Of the lines below, copy those that hold the word "mpHalt".

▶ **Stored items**
Content starts

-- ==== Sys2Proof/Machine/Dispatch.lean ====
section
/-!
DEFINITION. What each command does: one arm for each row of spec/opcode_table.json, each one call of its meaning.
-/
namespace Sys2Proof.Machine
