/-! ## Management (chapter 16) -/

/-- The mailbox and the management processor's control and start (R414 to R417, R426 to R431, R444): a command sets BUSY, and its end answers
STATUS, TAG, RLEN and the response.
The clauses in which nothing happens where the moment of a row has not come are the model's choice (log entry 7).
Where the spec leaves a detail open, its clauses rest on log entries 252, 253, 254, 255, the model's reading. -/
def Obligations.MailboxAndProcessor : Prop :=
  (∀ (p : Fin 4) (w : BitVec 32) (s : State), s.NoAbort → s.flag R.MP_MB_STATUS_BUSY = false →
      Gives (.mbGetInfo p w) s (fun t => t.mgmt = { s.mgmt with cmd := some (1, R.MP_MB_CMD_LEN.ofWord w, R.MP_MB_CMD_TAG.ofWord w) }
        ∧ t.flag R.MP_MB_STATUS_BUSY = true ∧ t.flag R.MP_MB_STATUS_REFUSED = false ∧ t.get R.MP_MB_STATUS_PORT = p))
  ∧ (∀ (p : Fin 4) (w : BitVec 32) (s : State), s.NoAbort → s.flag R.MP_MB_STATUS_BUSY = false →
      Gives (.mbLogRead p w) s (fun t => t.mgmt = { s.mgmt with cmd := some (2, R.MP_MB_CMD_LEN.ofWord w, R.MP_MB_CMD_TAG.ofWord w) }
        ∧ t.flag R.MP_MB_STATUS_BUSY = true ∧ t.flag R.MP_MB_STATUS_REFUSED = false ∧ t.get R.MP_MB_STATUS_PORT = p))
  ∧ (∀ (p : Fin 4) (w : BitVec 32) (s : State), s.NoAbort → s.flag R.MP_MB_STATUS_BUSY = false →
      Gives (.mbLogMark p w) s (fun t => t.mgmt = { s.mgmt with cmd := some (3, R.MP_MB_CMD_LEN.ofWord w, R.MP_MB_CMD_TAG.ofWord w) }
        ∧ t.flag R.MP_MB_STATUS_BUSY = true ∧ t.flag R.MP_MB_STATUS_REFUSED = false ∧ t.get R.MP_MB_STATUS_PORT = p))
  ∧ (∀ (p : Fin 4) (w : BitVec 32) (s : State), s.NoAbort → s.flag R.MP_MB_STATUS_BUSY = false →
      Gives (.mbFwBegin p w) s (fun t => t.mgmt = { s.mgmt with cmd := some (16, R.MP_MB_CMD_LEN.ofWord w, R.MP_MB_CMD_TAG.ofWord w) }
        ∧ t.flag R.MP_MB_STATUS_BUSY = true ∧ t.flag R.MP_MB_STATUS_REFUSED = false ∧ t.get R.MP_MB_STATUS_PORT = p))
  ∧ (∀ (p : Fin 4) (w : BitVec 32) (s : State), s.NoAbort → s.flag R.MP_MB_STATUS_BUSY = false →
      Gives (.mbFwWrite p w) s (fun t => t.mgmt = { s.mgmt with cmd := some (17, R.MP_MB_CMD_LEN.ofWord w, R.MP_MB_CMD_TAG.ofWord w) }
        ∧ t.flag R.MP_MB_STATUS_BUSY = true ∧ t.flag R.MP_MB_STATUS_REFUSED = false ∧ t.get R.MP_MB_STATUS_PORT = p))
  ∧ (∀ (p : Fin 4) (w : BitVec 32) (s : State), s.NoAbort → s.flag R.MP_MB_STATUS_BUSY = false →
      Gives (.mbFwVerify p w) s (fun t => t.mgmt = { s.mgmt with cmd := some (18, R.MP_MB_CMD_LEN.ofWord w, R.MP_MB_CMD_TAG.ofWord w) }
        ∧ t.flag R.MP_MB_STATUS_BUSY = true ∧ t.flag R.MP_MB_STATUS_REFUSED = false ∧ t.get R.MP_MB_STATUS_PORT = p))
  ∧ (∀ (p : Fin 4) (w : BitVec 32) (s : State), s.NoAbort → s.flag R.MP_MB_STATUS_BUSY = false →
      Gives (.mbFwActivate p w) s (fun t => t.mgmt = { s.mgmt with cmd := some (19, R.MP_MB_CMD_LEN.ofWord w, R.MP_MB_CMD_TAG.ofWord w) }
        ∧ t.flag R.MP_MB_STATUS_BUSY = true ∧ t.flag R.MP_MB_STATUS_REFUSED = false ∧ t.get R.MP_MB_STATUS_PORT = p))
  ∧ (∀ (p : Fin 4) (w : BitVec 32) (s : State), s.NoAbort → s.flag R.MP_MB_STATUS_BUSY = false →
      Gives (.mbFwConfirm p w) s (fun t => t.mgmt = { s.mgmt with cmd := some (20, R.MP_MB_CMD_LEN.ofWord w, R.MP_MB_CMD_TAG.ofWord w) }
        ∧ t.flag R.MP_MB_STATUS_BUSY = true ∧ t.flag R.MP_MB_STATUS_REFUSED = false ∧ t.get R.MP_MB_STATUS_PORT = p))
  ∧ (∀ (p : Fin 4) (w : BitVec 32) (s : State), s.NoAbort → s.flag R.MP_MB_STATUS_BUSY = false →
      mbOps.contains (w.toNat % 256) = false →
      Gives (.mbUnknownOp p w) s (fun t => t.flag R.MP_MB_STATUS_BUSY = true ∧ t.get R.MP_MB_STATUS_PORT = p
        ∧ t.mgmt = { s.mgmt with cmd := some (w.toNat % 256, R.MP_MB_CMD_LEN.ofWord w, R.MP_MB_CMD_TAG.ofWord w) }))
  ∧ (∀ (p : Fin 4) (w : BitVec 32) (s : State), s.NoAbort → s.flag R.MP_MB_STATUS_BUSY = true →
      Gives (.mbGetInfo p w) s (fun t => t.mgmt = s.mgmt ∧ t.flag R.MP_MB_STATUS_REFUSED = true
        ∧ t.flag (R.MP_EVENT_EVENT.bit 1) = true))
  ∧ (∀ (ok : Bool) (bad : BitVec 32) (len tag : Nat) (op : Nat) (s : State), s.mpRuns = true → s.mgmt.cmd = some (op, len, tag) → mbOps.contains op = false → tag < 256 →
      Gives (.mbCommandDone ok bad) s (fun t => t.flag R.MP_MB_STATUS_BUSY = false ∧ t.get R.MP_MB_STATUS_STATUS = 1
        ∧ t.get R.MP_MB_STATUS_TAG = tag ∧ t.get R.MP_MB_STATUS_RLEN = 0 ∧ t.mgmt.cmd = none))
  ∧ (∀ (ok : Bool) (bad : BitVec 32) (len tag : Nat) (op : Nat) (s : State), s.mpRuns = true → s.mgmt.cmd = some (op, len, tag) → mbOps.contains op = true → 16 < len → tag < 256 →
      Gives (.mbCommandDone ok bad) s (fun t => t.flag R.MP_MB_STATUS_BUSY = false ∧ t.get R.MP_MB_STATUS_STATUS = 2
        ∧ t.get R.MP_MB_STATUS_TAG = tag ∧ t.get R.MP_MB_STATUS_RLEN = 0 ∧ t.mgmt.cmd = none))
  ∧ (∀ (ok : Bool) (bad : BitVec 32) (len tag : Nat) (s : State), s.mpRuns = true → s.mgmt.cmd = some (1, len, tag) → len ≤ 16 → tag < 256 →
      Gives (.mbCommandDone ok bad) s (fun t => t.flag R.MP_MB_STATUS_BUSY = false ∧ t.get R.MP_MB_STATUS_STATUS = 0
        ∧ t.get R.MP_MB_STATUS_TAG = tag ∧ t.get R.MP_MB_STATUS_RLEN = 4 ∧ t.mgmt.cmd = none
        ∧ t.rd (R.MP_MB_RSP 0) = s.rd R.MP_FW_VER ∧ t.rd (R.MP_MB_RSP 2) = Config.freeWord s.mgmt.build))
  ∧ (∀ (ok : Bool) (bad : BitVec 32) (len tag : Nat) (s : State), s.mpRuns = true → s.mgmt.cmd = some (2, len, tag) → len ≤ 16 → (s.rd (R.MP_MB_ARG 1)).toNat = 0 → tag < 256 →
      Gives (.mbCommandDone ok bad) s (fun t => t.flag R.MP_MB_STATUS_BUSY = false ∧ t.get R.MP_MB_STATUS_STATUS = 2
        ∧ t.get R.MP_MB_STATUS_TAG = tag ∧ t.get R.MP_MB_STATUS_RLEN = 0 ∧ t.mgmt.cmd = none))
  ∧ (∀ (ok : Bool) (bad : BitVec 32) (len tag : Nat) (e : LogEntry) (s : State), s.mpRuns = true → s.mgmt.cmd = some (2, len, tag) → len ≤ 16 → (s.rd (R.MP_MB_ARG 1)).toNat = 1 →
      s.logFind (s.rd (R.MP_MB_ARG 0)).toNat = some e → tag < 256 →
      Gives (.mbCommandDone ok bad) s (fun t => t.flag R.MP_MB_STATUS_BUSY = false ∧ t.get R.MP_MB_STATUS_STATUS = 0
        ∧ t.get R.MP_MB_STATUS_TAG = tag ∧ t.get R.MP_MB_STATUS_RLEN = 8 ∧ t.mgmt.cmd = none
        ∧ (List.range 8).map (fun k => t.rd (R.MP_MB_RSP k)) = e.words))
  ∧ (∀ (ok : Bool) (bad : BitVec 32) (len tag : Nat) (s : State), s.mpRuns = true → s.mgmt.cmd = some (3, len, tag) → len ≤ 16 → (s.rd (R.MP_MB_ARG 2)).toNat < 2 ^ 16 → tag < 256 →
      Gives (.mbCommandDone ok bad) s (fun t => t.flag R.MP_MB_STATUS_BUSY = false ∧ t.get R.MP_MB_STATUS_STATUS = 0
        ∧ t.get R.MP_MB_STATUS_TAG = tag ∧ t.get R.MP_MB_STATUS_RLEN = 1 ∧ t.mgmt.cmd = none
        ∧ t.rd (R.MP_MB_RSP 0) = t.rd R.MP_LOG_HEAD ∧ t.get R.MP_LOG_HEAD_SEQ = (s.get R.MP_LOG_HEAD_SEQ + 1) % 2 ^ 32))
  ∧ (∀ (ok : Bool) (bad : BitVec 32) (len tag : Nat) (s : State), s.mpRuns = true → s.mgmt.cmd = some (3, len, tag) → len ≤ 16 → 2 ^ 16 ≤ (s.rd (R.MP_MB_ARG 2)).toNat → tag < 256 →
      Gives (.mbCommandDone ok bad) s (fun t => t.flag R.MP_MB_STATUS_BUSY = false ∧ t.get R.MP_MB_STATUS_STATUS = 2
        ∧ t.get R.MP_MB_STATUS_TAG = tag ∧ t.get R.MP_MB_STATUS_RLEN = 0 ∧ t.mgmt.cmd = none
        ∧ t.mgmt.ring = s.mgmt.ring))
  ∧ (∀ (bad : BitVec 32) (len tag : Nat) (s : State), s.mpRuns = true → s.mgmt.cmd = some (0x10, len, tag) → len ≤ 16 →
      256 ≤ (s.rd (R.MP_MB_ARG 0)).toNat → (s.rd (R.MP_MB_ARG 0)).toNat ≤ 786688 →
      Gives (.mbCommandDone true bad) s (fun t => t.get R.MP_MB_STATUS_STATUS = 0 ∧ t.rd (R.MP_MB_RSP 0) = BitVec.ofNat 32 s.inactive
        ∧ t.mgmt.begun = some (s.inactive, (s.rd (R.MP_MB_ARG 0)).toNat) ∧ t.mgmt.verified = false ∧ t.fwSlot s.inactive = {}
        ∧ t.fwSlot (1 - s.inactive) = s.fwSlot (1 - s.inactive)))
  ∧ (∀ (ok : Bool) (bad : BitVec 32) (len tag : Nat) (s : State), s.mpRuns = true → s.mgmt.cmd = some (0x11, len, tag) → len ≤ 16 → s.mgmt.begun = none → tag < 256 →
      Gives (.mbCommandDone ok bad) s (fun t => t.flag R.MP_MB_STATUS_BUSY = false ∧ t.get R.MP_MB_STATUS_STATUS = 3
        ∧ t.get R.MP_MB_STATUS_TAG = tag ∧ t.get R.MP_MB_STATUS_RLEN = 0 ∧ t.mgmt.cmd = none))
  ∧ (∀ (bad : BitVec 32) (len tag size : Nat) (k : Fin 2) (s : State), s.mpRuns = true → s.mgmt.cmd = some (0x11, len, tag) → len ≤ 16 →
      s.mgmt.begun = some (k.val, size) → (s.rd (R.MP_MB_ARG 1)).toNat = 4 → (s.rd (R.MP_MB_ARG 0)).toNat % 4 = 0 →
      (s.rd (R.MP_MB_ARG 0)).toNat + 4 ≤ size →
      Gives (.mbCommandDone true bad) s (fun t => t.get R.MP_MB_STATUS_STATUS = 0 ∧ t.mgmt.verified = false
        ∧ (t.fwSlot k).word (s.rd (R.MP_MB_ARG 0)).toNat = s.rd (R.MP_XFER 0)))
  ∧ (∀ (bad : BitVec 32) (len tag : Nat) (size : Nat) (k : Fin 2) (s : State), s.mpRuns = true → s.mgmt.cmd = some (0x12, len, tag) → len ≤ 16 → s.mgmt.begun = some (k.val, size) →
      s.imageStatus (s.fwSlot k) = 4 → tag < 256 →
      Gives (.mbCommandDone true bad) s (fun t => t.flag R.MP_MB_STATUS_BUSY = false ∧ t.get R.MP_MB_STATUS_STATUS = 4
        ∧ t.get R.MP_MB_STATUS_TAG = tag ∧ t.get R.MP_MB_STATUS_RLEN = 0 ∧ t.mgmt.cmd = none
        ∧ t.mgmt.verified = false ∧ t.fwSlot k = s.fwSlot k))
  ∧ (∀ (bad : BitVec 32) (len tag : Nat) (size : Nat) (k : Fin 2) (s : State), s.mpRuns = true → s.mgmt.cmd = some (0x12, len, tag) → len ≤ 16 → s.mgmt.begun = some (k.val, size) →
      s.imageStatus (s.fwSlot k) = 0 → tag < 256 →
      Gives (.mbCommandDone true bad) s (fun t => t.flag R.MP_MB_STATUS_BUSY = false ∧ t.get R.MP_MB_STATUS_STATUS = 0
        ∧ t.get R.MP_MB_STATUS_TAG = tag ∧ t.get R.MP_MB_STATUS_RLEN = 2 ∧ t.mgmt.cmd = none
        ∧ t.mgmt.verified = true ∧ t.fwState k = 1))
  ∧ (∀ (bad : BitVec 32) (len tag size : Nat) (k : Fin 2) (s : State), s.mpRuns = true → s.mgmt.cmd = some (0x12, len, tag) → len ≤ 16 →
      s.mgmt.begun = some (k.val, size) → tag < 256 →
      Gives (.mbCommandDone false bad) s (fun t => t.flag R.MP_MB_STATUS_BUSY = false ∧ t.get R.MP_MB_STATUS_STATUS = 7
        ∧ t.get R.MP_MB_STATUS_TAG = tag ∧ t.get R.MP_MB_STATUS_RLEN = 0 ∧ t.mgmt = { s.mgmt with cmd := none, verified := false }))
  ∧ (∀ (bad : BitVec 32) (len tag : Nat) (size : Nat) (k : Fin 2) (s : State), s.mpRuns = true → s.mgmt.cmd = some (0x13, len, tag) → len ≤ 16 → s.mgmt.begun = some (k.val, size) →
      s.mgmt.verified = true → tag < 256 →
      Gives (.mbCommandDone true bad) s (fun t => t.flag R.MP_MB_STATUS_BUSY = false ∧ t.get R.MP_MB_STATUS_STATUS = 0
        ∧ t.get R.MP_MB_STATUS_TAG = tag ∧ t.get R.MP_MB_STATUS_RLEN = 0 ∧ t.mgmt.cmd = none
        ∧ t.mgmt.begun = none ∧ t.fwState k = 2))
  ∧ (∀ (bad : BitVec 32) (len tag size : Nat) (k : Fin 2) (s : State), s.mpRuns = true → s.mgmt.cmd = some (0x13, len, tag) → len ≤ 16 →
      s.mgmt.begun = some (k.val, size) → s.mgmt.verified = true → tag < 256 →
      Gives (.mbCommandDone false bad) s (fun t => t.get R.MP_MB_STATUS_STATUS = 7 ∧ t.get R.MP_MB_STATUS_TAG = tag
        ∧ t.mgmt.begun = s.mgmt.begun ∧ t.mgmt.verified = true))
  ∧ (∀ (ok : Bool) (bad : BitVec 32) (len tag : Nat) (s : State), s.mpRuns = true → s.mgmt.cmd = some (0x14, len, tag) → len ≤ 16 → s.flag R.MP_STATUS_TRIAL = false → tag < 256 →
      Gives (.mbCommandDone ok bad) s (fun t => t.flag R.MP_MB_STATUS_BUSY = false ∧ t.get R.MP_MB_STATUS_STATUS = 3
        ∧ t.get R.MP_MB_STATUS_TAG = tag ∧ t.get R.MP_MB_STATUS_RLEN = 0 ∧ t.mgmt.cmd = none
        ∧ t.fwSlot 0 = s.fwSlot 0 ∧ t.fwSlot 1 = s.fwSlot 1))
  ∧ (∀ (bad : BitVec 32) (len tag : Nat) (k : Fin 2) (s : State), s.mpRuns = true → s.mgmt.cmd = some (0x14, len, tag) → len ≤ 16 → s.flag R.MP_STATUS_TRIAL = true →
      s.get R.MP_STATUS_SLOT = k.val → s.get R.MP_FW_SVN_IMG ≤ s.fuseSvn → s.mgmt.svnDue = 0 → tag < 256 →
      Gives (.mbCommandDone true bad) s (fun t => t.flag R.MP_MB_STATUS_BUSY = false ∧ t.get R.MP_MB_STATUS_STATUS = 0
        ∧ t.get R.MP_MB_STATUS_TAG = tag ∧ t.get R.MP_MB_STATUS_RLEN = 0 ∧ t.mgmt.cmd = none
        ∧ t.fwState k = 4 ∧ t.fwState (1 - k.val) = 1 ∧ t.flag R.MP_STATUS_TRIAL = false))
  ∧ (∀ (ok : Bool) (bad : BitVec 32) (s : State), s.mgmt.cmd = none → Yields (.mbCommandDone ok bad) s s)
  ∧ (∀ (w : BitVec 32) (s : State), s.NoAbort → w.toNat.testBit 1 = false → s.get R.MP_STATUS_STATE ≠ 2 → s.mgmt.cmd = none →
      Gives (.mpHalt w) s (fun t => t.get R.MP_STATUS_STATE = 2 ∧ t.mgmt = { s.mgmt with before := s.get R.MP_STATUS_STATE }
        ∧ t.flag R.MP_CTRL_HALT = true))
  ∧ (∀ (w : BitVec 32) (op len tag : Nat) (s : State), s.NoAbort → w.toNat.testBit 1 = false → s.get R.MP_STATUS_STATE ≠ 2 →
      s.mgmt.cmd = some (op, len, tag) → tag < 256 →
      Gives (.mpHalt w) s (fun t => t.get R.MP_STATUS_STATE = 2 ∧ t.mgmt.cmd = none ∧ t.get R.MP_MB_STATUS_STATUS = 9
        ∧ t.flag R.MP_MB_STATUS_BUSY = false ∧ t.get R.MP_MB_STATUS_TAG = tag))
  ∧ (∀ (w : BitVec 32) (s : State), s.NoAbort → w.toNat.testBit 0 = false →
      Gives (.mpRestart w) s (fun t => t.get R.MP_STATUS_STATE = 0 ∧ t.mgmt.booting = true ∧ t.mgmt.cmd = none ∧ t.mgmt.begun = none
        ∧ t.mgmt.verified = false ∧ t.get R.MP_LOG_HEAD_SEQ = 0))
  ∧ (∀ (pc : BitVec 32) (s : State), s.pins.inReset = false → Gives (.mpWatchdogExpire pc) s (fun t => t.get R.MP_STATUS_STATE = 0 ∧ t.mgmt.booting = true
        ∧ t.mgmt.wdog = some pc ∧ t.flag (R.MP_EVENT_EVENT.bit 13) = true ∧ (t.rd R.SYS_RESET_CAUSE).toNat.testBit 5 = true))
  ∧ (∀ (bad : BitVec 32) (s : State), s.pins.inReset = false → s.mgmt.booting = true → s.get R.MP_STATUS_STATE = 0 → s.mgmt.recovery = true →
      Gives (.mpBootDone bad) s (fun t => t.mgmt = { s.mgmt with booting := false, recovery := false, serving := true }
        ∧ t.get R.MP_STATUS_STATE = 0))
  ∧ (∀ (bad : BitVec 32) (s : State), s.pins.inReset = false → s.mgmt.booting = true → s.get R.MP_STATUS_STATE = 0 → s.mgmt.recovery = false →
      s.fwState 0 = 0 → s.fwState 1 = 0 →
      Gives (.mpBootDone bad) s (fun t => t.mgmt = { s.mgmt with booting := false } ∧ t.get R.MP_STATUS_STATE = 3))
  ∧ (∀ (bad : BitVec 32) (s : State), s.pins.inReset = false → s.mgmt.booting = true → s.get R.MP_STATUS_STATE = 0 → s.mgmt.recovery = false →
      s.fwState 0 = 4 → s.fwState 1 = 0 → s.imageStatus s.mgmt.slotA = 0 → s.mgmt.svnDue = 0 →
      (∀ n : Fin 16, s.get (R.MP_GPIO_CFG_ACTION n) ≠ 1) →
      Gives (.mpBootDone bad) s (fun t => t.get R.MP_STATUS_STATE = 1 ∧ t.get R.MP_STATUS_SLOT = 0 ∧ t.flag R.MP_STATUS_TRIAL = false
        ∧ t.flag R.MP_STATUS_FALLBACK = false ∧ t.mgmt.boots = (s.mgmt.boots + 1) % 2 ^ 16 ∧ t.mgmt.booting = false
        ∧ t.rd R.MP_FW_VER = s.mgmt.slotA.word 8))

Content ends
Content starts

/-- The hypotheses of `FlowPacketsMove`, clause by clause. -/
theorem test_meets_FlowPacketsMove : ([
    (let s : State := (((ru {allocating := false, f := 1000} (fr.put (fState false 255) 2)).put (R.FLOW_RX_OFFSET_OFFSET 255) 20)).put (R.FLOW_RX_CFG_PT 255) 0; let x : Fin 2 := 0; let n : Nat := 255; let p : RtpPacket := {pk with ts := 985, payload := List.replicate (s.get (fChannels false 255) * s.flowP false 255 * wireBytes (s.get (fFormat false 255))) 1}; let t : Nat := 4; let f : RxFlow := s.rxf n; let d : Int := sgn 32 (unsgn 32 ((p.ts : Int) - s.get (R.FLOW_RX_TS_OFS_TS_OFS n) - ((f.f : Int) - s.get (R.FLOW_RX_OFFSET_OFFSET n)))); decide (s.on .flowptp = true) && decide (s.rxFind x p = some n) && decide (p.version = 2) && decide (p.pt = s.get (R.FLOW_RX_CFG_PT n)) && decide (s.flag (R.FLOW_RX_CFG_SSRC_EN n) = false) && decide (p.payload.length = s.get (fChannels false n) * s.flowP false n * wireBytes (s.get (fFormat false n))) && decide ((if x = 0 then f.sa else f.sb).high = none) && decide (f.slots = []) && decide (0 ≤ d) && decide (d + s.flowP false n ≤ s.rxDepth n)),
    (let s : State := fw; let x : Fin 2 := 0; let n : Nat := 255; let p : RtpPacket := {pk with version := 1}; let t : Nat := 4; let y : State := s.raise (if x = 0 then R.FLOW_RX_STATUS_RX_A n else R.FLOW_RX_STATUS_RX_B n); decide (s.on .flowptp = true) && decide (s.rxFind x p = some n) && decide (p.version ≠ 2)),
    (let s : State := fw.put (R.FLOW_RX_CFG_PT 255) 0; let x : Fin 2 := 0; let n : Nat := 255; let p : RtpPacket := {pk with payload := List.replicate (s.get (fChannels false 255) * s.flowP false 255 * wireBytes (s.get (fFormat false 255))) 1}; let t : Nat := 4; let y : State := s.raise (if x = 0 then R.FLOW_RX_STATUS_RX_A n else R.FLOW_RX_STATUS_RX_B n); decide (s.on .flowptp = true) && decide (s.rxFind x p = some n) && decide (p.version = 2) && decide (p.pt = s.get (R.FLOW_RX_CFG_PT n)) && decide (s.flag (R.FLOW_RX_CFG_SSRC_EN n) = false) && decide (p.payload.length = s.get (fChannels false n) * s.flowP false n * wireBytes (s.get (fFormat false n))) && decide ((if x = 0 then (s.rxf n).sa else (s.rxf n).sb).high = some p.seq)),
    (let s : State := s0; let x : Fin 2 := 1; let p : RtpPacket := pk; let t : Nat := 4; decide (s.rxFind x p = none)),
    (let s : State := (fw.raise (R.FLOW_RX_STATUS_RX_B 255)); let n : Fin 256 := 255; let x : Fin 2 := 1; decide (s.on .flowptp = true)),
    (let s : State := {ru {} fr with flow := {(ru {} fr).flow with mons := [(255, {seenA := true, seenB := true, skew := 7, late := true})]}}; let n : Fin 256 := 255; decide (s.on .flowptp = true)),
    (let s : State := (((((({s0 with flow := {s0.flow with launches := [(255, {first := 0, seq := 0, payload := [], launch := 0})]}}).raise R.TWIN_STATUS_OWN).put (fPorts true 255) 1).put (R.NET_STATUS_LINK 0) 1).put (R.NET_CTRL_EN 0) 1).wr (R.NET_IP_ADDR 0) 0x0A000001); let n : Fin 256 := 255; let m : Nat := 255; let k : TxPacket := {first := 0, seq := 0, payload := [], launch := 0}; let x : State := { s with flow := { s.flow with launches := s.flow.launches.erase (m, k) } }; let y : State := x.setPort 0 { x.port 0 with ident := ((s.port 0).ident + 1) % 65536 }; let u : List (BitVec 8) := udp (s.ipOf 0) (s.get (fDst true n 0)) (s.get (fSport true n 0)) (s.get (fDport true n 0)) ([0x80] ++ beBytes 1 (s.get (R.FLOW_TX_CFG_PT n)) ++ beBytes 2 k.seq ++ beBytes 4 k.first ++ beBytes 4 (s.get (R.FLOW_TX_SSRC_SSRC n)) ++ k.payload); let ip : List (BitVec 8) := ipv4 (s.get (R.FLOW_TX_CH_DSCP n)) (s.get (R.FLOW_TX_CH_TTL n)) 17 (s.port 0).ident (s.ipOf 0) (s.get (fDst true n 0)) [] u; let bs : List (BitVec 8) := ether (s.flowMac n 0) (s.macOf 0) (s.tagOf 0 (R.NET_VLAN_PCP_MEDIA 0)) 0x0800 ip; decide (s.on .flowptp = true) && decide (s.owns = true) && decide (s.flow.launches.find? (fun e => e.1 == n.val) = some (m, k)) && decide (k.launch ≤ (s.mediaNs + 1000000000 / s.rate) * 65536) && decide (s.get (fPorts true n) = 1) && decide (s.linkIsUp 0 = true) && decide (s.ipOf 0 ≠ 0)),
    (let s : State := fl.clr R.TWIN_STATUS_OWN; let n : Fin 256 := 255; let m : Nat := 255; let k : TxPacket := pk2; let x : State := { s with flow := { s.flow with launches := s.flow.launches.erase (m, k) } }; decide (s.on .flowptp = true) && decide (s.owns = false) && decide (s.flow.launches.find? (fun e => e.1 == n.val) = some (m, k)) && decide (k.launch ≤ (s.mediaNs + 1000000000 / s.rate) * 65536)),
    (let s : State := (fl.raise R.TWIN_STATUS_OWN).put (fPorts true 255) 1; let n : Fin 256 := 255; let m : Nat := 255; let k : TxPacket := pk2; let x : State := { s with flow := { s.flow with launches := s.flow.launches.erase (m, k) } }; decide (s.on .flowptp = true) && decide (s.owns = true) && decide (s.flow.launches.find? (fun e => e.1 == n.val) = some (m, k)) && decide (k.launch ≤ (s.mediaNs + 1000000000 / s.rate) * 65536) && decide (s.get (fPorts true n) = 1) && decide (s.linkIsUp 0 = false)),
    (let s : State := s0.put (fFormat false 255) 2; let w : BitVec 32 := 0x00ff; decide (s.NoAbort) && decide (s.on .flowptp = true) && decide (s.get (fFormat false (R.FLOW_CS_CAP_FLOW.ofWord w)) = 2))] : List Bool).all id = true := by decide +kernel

Content ends

▶ **SOLVED PROBLEM**
      Gives (.mpHalt w) s (fun t => t.get R.MP_STATUS_STATE = 2 ∧ t.mgmt = { s.mgmt with before := s.get R.MP_STATUS_STATE }
      Gives (.mpHalt w) s (fun t => t.get R.MP_STATUS_STATE = 2 ∧ t.mgmt.cmd = none ∧ t.get R.MP_MB_STATUS_STATUS = 9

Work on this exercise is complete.